Tuesday, February 9, 2010

No Room in the Inn

So... we were kindly shown the door at our previous home. It was nice while it lasted. Our newly refurbished aircraft had a home in a MASSIVE hangar shared only with a helicopter. It was the size of about 3 or 4 basketball courts- really big! ... the deal is that it sits empty almost always.

Here's how we were booted from this home...

It was a Sunday afternoon and I made a jaunt out to the airplane to make sure that it was ready for it's flight the next morning. As I was cleaning it, a man claiming to be the "chief pilot" asked me what I was still doing in the hangar. I asked him if there was someone coming to use the hangar- if so, I would move, as I understood this was our agreement with the company that owned the hangar. He said that I misunderstood the agreement. I understood the agreement to be that, unless someone else needed the hangar, we could stay there free of charge. This gentlemen cleared things up.

He asked me if I realized that someone has to pay for the hangar- the taxes, the security, the maintenance. I said that I was indeed aware that there were costs associated with property ownership- it's this way in the country that I come from also. I told him that I know they were making quite a kind gesture to our non-profit, humanitarian organization by letting me stay there for free- or so I thought. He told me that the agreement was that I could stay there for free just until the work was done removing the extra fuel tanks from the ferry flight and until the civil aviation had done it's inspection of the aircraft. However, he was pretty sure that we have stayed 2 to 3 weeks beyond that time. I confirmed that his estimate was correct and inquired if we should come pay a bill. He said that I should come to the office and chat during the upcoming week.

I arrived the next morning, filed my flight plan, met the passengers (visitors and patients of Bongolo Hospital), and then had a quick moment left to head inside and deposit a document that requested a quote for how much it would cost to keep the airplane in the hangar like a proper, civilized client. I had written it quickly the night before and was hoping my written French could be deciphered. I went inside and found the man that I had originally met weeks ago, who I thought told me we were permitted to stay free of charge. His tone with me was decidedly different than weeks ago. I presented the document to him while explaining that I met the other chief pilot who said we must change the program here. He launched into a similar speech regarding our aircraft not being where it should be and he mentioned a list of "what if's". In the end, he would not take my document, stating that a contract was impossible because the hangar I was staying in was shared with another entity and the other entity could not entertain the request and neither could they. Hmmm....

So, I asked him if we would need to make payment on our use to this point but he said it would not be necessary but that I should park somewhere else. He suggested where would be a better place and also gave me a phone number of someone that may be able to help (later I would find that this phone number was out of service). So, I thanked him and the others that were within earshot for their kindness in hosting us in the month of January and that we would see them later.
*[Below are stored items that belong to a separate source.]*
theorem onlyStream_raise (s : State) (n : Stream) (c : ErrorClass) : OnlyStream n s (s.raise c) :=
  onlyStream_of_eq (quiet_raise s c) rfl rfl rfl rfl rfl rfl rfl

theorem onlyStream_raiseTimes (s : State) (n : Stream) (c : ErrorClass) (k : Nat) :
    OnlyStream n s (s.raiseTimes c k) :=
  onlyStream_of_eq (quiet_raiseTimes s c k) (by simp) (by simp) (by simp) (by simp) (by simp) (by simp) (by simp)

theorem onlyStream_countXrun (s : State) (n : Stream) : OnlyStream n s (s.countXrun n) :=
  onlyStream_of_eq ⟨rfl, rfl, rfl, rfl, rfl, rfl, rfl, rfl, rfl, rfl⟩ rfl rfl rfl rfl rfl rfl rfl

theorem onlyStream_countFlowError (s : State) (n : Stream) : OnlyStream n s (s.countFlowError n) :=
  onlyStream_of_eq ⟨rfl, rfl, rfl, rfl, rfl, rfl, rfl, rfl, rfl, rfl⟩ rfl rfl rfl rfl rfl rfl rfl

theorem onlyStream_countSkipped (s : State) (n : Stream) : OnlyStream n s (s.countSkipped n) :=
  onlyStream_of_eq ⟨rfl, rfl, rfl, rfl, rfl, rfl, rfl, rfl, rfl, rfl⟩ rfl rfl rfl rfl rfl rfl rfl

theorem onlyStream_countStartRefused (s : State) (n : Stream) : OnlyStream n s (s.countStartRefused n) :=
  onlyStream_of_eq ⟨rfl, rfl, rfl, rfl, rfl, rfl, rfl, rfl, rfl, rfl⟩ rfl rfl rfl rfl rfl rfl rfl

theorem onlyStream_recordCall (s : State) (n : Stream) (c : SinkCall) : OnlyStream n s (s.recordCall c) :=
  onlyStream_of_eq ⟨rfl, rfl, rfl, rfl, rfl, rfl, rfl, rfl, rfl, rfl⟩ rfl rfl rfl rfl rfl rfl rfl

theorem onlyStream_sinkAsk (s : State) (n : Stream) (c : SinkCall) : OnlyStream n s (s.sinkAsk c).2 := by
  refine onlyStream_of_eq ⟨?_, ?_, ?_, ?_, ?_, ?_, ?_, ?_, ?_, ?_⟩ ?_ ?_ ?_ ?_ ?_ ?_ ?_ <;> simp

/-! ### SD.DISABLE (R283) -/

/-- What SD.DISABLE does to the stream's engine. -/
theorem sdDisable_dmaOf (n m : Stream) (s : State) :
    (sdDisable n s).dmaOf m =
      if m = n ∧ (s.dmaOf n).running = true then { s.dmaOf n with running := false, ring := [] } else s.dmaOf m := by
  unfold sdDisable
  by_cases hr : (s.dmaOf n).running = true
  · rw [if_pos hr]
    by_cases hm : m = n
    · subst hm; by_cases he : (s.dmaOf m).ring = [] <;> simp [he, hr]
    · by_cases he : (s.dmaOf n).ring = [] <;> simp [he, hm]
  · simp [hr]

/-- SD.DISABLE changes no register (R283). -/
@[simp] theorem sdDisable_regs (n : Stream) (s : State) : (sdDisable n s).regs = s.regs := by
  unfold sdDisable
  by_cases hr : (s.dmaOf n).running = true
  · by_cases he : (s.dmaOf n).ring = [] <;> simp [he, hr]
  · simp [hr]

theorem onlyStream_sdDisable (n : Stream) (s : State) : OnlyStream n s (sdDisable n s) := by
  unfold sdDisable
  by_cases hr : (s.dmaOf n).running = true
  · dsimp only
    rw [if_pos hr]
    by_cases he : (s.dmaOf n).ring = []
    · rw [if_pos he]
      exact (onlyStream_setDma s n _).trans (onlyStream_recordCall _ n _)
    · rw [if_neg he]
      exact ((onlyStream_setDma s n _).trans (onlyStream_countXrun _ n)).trans (onlyStream_recordCall _ n _)
  · rw [if_neg hr]; exact OnlyStream.refl n s

/-- SD.DISABLE of a stream whose engine is not armed does nothing: it is idempotent (R283). -/
theorem sdDisable_of_not_running {n : Stream} {s : State} (h : (s.dmaOf n).running = false) : sdDisable n s = s := by
  unfold sdDisable; simp [h]

theorem sdDisable_not_running (n : Stream) (s : State) : ((sdDisable n s).dmaOf n).running = false := by
  rw [sdDisable_dmaOf]
  by_cases hr : (s.dmaOf n).running = true
  · simp [hr]
  · simp [hr]

/-! ### SD.RESET (R286) -/

theorem streamRegs_mem (k : SReg) : k ∈ streamRegs := by cases k <;> decide

theorem SReg.resetVal_full (k : SReg) (n : Stream) :
    (Reg.str k n).resetVal &&& (Reg.str k n).fullMask = (Reg.str k n).resetVal := by
  revert n; cases k <;> decide

theorem foldl_setReg_rd (n : Stream) (l : List SReg) : ∀ (s : State) (r : Reg),
    (l.foldl (fun s k => s.setReg (.str k n) (Reg.str k n).resetVal) s).regs.rd r =
      if r ∈ l.map (Reg.str · n) then r.resetVal else s.regs.rd r := by
  induction l with
  | nil => intro s r; simp
  | cons k rest ih =>
    intro s r
    rw [List.foldl_cons, ih, List.map_cons]
    by_cases h1 : r ∈ rest.map (Reg.str · n)
    · rw [if_pos h1, if_pos (List.mem_cons_of_mem _ h1)]
    · rw [if_neg h1]
      by_cases h2 : r = .str k n
      · subst h2
        rw [if_pos (List.mem_cons_self ..)]
        simp [SReg.resetVal_full]
      · rw [if_neg, State.setReg_regs, RegFile.rd_put_of_ne _ h2]
        intro hm
        rcases List.mem_cons.mp hm with e | hm
        · exact h2 e
        · exact h1 hm

theorem Reg.ofStream_iff (n : Stream) (r : Reg) : r.ofStream n = true ↔ r ∈ streamRegs.map (Reg.str · n) := by
  rw [List.mem_map]
  cases r with
  | glob r => simp [Reg.ofStream]
  | str k m =>
    simp only [Reg.ofStream, decide_eq_true_iff]
    constructor
    · rintro rfl; exact ⟨k, streamRegs_mem k, rfl⟩
    · rintro ⟨j, _, e⟩; cases e; rfl

theorem resetStreamRegs_rd (n : Stream) (s : State) (r : Reg) :
    (resetStreamRegs n s).regs.rd r = if r.ofStream n = true then r.resetVal else s.regs.rd r := by
  unfold resetStreamRegs
  rw [foldl_setReg_rd]
  simp only [Reg.ofStream_iff]

theorem onlyStream_resetStreamRegs (n : Stream) (s : State) : OnlyStream n s (resetStreamRegs n s) := by
  unfold resetStreamRegs
  generalize streamRegs = l
  induction l generalizing s with
  | nil => exact OnlyStream.refl n s
  | cons k rest ih => exact (onlyStream_setReg s n k _).trans (ih _)

/-- Every register of the stream takes its reset value (R286). -/
theorem sdReset_rd (n : Stream) (s : State) (r : Reg) :
    (sdReset n s).regs.rd r = if r.ofStream n = true then r.resetVal else s.regs.rd r := by
  unfold sdReset; rw [State.setDma_regs, resetStreamRegs_rd]

/-- The stream's engine takes the reset column of R59; no other engine changes (R286). -/
theorem sdReset_dmaOf (n m : Stream) (s : State) :
    (sdReset n s).dmaOf m = if m = n then Dma.reset else s.dmaOf m := by
  unfold sdReset
  rw [State.dmaOf_setDma]
  split
  · rfl
  · next h => exact (onlyStream_resetStreamRegs n s).dma m h

theorem onlyStream_sdReset (n : Stream) (s : State) : OnlyStream n s (sdReset n s) :=
  (onlyStream_resetStreamRegs n s).trans (onlyStream_setDma _ n _)

/-! ### SD.START (R262 to R264) -/

/-- The engine's record right after the bookkeeping of R262, before the list is fetched. -/
def Dma.starting (d : Dma) (tag : BitVec 4) : Dma :=
  { d with boundTag := tag, curEntry := 0, curOff := 0, schedIdx := 0, schedLoop := 0, pendingIrq := 0,
           bdl := [], sched := [], running := false, ring := [] }

theorem startPosition_dmaOf (n : Stream) (s : State) :
    (startPosition s n).dmaOf n = (s.dmaOf n).starting (s.regs.tag n) := by
  simp [startPosition, Dma.starting]

theorem startPosition_rd (n : Stream) (s : State) (r : Reg) :
    (startPosition s n).regs.rd r = if r = .str .lpib n then 0 else s.regs.rd r := by
  simp [startPosition]

theorem onlyStream_startPosition (n : Stream) (s : State) : OnlyStream n s (startPosition s n) :=
  (onlyStream_setDma s n _).trans (onlyStream_setReg _ n .lpib 0)

theorem startPosition_counts (n : Stream) (s : State) : (startPosition s n).counts = s.counts := rfl

theorem fetchBdl_startPosition (n : Stream) (s : State) : fetchBdl (startPosition s n) n = fetchBdl s n := by
  unfold fetchBdl RegFile.bdlBase RegFile.entryCount
  simp [startPosition_rd, (onlyStream_startPosition n s).quiet.mem]

theorem loadBdl_regs (n : Stream) (bytes : List Byte) (s : State) : (loadBdl n bytes s).regs = s.regs := by
  simp [loadBdl]

theorem loadBdl_dmaOf (n : Stream) (bytes : List Byte) (s : State) :
    (loadBdl n bytes s).dmaOf n = { s.dmaOf n with bdl := decodeBdl bytes (s.regs.entryCount n) } := by
  simp [loadBdl]

theorem onlyStream_loadBdl (n : Stream) (bytes : List Byte) (s : State) : OnlyStream n s (loadBdl n bytes s) :=
  (onlyStream_raiseTimes s n _ _).trans (onlyStream_setDma _ n _)

theorem onlyStream_refuseStart (n : Stream) (s : State) : OnlyStream n s (refuseStart n s) :=
  (onlyStream_raise s n _).trans (onlyStream_countStartRefused _ n)

theorem refuseStart_dmaOf (n m : Stream) (s : State) : (refuseStart n s).dmaOf m = s.dmaOf m := rfl

theorem refuseStart_regs (n : Stream) (s : State) : (refuseStart n s).regs = s.regs := rfl

theorem onlyStream_askSink (n : Stream) (f : Fmt) (s : State) : OnlyStream n s (askSink n f s).2 :=
  (onlyStream_sinkAsk s n _).trans (onlyStream_sinkAsk _ n _)

@[simp] theorem askSink_regs (n : Stream) (f : Fmt) (s : State) : (askSink n f s).2.regs = s.regs := by
  simp [askSink]

@[simp] theorem askSink_dmaOf (n m : Stream) (f : Fmt) (s : State) : (askSink n f s).2.dmaOf m = s.dmaOf m := by
  simp [askSink]

theorem onlyStream_noteBackend (n : Stream) (ok : Bool) (s : State) : OnlyStream n s (noteBackend n ok s) := by
  unfold noteBackend
  split
  · exact OnlyStream.refl n s
  · exact (onlyStream_raise s n _).trans (onlyStream_countFlowError _ n)

@[simp] theorem noteBackend_regs (n : Stream) (ok : Bool) (s : State) : (noteBackend n ok s).regs = s.regs := by
  unfold noteBackend; split <;> rfl

@[simp] theorem noteBackend_dmaOf (n m : Stream) (ok : Bool) (s : State) :
    (noteBackend n ok s).dmaOf m = s.dmaOf m := by
  unfold noteBackend; split <;> rfl

@[simp] theorem noteBackend_now (n : Stream) (ok : Bool) (s : State) : (noteBackend n ok s).now = s.now :=
  (onlyStream_noteBackend n ok s).quiet.now

@[simp] theorem noteBackend_cfg (n : Stream) (ok : Bool) (s : State) : (noteBackend n ok s).cfg = s.cfg :=
  (onlyStream_noteBackend n ok s).quiet.cfg

@[simp] theorem askSink_now (n : Stream) (f : Fmt) (s : State) : (askSink n f s).2.now = s.now :=
  (onlyStream_askSink n f s).quiet.now

@[simp] theorem askSink_cfg (n : Stream) (f : Fmt) (s : State) : (askSink n f s).2.cfg = s.cfg :=
  (onlyStream_askSink n f s).quiet.cfg

@[simp] theorem armStream_regs (n : Stream) (f : Fmt) (s : State) : (armStream n f s).regs = s.regs := by
  simp [armStream]

/-- The record of an armed engine (R262, last lines). -/
theorem armStream_dmaOf (n : Stream) (f : Fmt) (s : State) :
    (armStream n f s).dmaOf n =
      { s.dmaOf n with
        sched := buildSchedule s.cfg (s.dmaOf n).bdl f, sinkOk := (askSink n f s).1, running := true,
        tsLast := s.now, tsNext := s.now + ticksAt (buildSchedule s.cfg (s.dmaOf n).bdl f) 0 } := by
  simp [armStream]

theorem onlyStream_armStream (n : Stream) (f : Fmt) (s : State) : OnlyStream n s (armStream n f s) :=
  ((onlyStream_askSink n f s).trans (onlyStream_noteBackend n _ _)).trans (onlyStream_setDma _ n _)

theorem onlyStream_startLoaded (n : Stream) (s : State) : OnlyStream n s (startLoaded n s) := by
  unfold startLoaded
  cases startFormat s n (s.dmaOf n).bdl with
  | none => exact onlyStream_refuseStart n s
  | some f => exact onlyStream_armStream n f s

theorem onlyStream_startFetch (n : Stream) (s : State) : OnlyStream n s (startFetch n s) := by
  unfold startFetch
  cases fetchBdl s n with
  | none => exact ((onlyStream_raise _ n _).trans (onlyStream_orReg _ n .sts _)).trans (onlyStream_refuseStart n _)
  | some bytes => exact (onlyStream_loadBdl n bytes s).trans (onlyStream_startLoaded n _)

/-- SD.START changes nothing outside its stream. -/
theorem onlyStream_sdStart (n : Stream) (s : State) : OnlyStream n s (sdStart n s) :=
  (onlyStream_startPosition n s).trans (onlyStream_startFetch n _)

/-- The conditions of R263, over the registers at the start and the list fetched. -/
theorem startFormat_congr {s t : State} {n : Stream} {bdl : List Bdle} (hc : t.cfg = s.cfg)
    (hr : ∀ k, k ≠ .lpib → t.regs.rd (.str k n) = s.regs.rd (.str k n)) :
    startFormat t n bdl = startFormat s n bdl := by
  unfold startFormat RegFile.cbl
  rw [State.reg_eq, State.reg_eq, hr .cbl (by decide), hr .fmt (by decide), hc]

theorem startFormat_after_load (n : Stream) (bytes : List Byte) (bdl : List Bdle) (s : State) :
    startFormat (loadBdl n bytes (startPosition s n)) n bdl = startFormat s n bdl := by
  apply startFormat_congr
  · exact ((onlyStream_startPosition n s).trans (onlyStream_loadBdl n bytes _)).quiet.cfg
  · intro k hk
    rw [loadBdl_regs, startPosition_rd, if_neg]
    intro e; cases e; exact hk rfl

theorem entryCount_startPosition (n : Stream) (s : State) :
    (startPosition s n).regs.entryCount n = s.regs.entryCount n := by
  unfold RegFile.entryCount; rw [startPosition_rd, if_neg (by simp)]

theorem sdStart_fetched {n : Stream} {s : State} {bytes : List Byte} (h : fetchBdl s n = some bytes) :
    sdStart n s = startLoaded n (loadBdl n bytes (startPosition s n)) := by
  unfold sdStart startFetch
  rw [fetchBdl_startPosition, h]

theorem bdl_loaded (n : Stream) (bytes : List Byte) (s : State) :
    ((loadBdl n bytes (startPosition s n)).dmaOf n) =
      { (s.dmaOf n).starting (s.regs.tag n) with bdl := decodeBdl bytes (s.regs.entryCount n) } := by
  rw [loadBdl_dmaOf, entryCount_startPosition, startPosition_dmaOf]

theorem rd_loaded (n : Stream) (bytes : List Byte) (s : State) (r : Reg) :
    (loadBdl n bytes (startPosition s n)).regs.rd r = if r = .str .lpib n then 0 else s.regs.rd r := by
  rw [loadBdl_regs, startPosition_rd]

/-- SD.START whose list cannot be fetched (R264): DESE is set, LPIB is 0, the engine is not armed. -/
theorem sdStart_unfetched {n : Stream} {s : State} (h : fetchBdl s n = none) :
    (sdStart n s).dmaOf n = (s.dmaOf n).starting (s.regs.tag n) ∧
    ∀ r, (sdStart n s).regs.rd r =
      if r = .str .sts n then (s.regs.rd (.str .sts n) ||| deseBit) &&& (Reg.str .sts n).fullMask
      else if r = .str .lpib n then 0 else s.regs.rd r := by
  have e : sdStart n s = refuseStart n (((startPosition s n).raise .fatal).orReg (.str .sts n) deseBit) := by
    unfold sdStart startFetch
    rw [fetchBdl_startPosition, h]
  have hd := startPosition_dmaOf n s
  have hr := startPosition_rd n s
  rw [e]
  generalize startPosition s n = u at hd hr
  refine ⟨?_, ?_⟩
  · rw [refuseStart_dmaOf, State.dmaOf_orReg, State.dmaOf_raise, hd]
  · intro r
    rw [refuseStart_regs, State.orReg_eq, State.setReg_regs, RegFile.rd_put, State.reg_eq, State.raise_regs, hr, hr,
      if_neg (show ¬ Reg.str .sts n = .str .lpib n by simp)]
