-- ==== Sys2Proof/Laws/PerInstr.lean ====
section
/-! SUPPORT. The family of statements about every instruction as syntax: its form, from which its
encoding is computed, gives the instruction back (30_encoding.md R101, R104). -/

namespace Sys2Proof.Laws.Encoding

/-- An instruction is the one its form stands for, so no two rows of the opcode table share a form, and
no operand is dropped on the way to the operation word. -/
def Statement (i : Instr) : Prop := Instr.ofForm i.form = i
I took off that day, a little verklempt (melancholy), knowing that hangar space at the airport is at a premium and very expensive when you find it.

Case in point... today I inquired at another business that has an empty hangar that will fit my airplane but is too small for their aircraft to fit in. So... it sits empty. Their quote was $3135.00 a month! I told them that this was simply too much for us to consider and asked what it would be if I just spent one night in their hangar- the night before a flight. The quote for one night was $443.00 a night- a jaw-dropper. So... the woman there told me not to give up hope- when we get the written response, we can respond with a request for a discounted price. Something tells me they'll laugh when I tell them what we have budgeted for hangar expense. However... you never know!

Tomorrow I will go back on the hunt. There's rumor of some other non-used hangars on the complete opposite end of the airport. We will also put in a request to the airport for permission to build our own hangar. Other mission organizations have built very simple hangars using two shipping containers and some trusses. As we like to say here "on va voir"... "we will see". God loves to do the impossible through His children. We'd love to prove it in this case!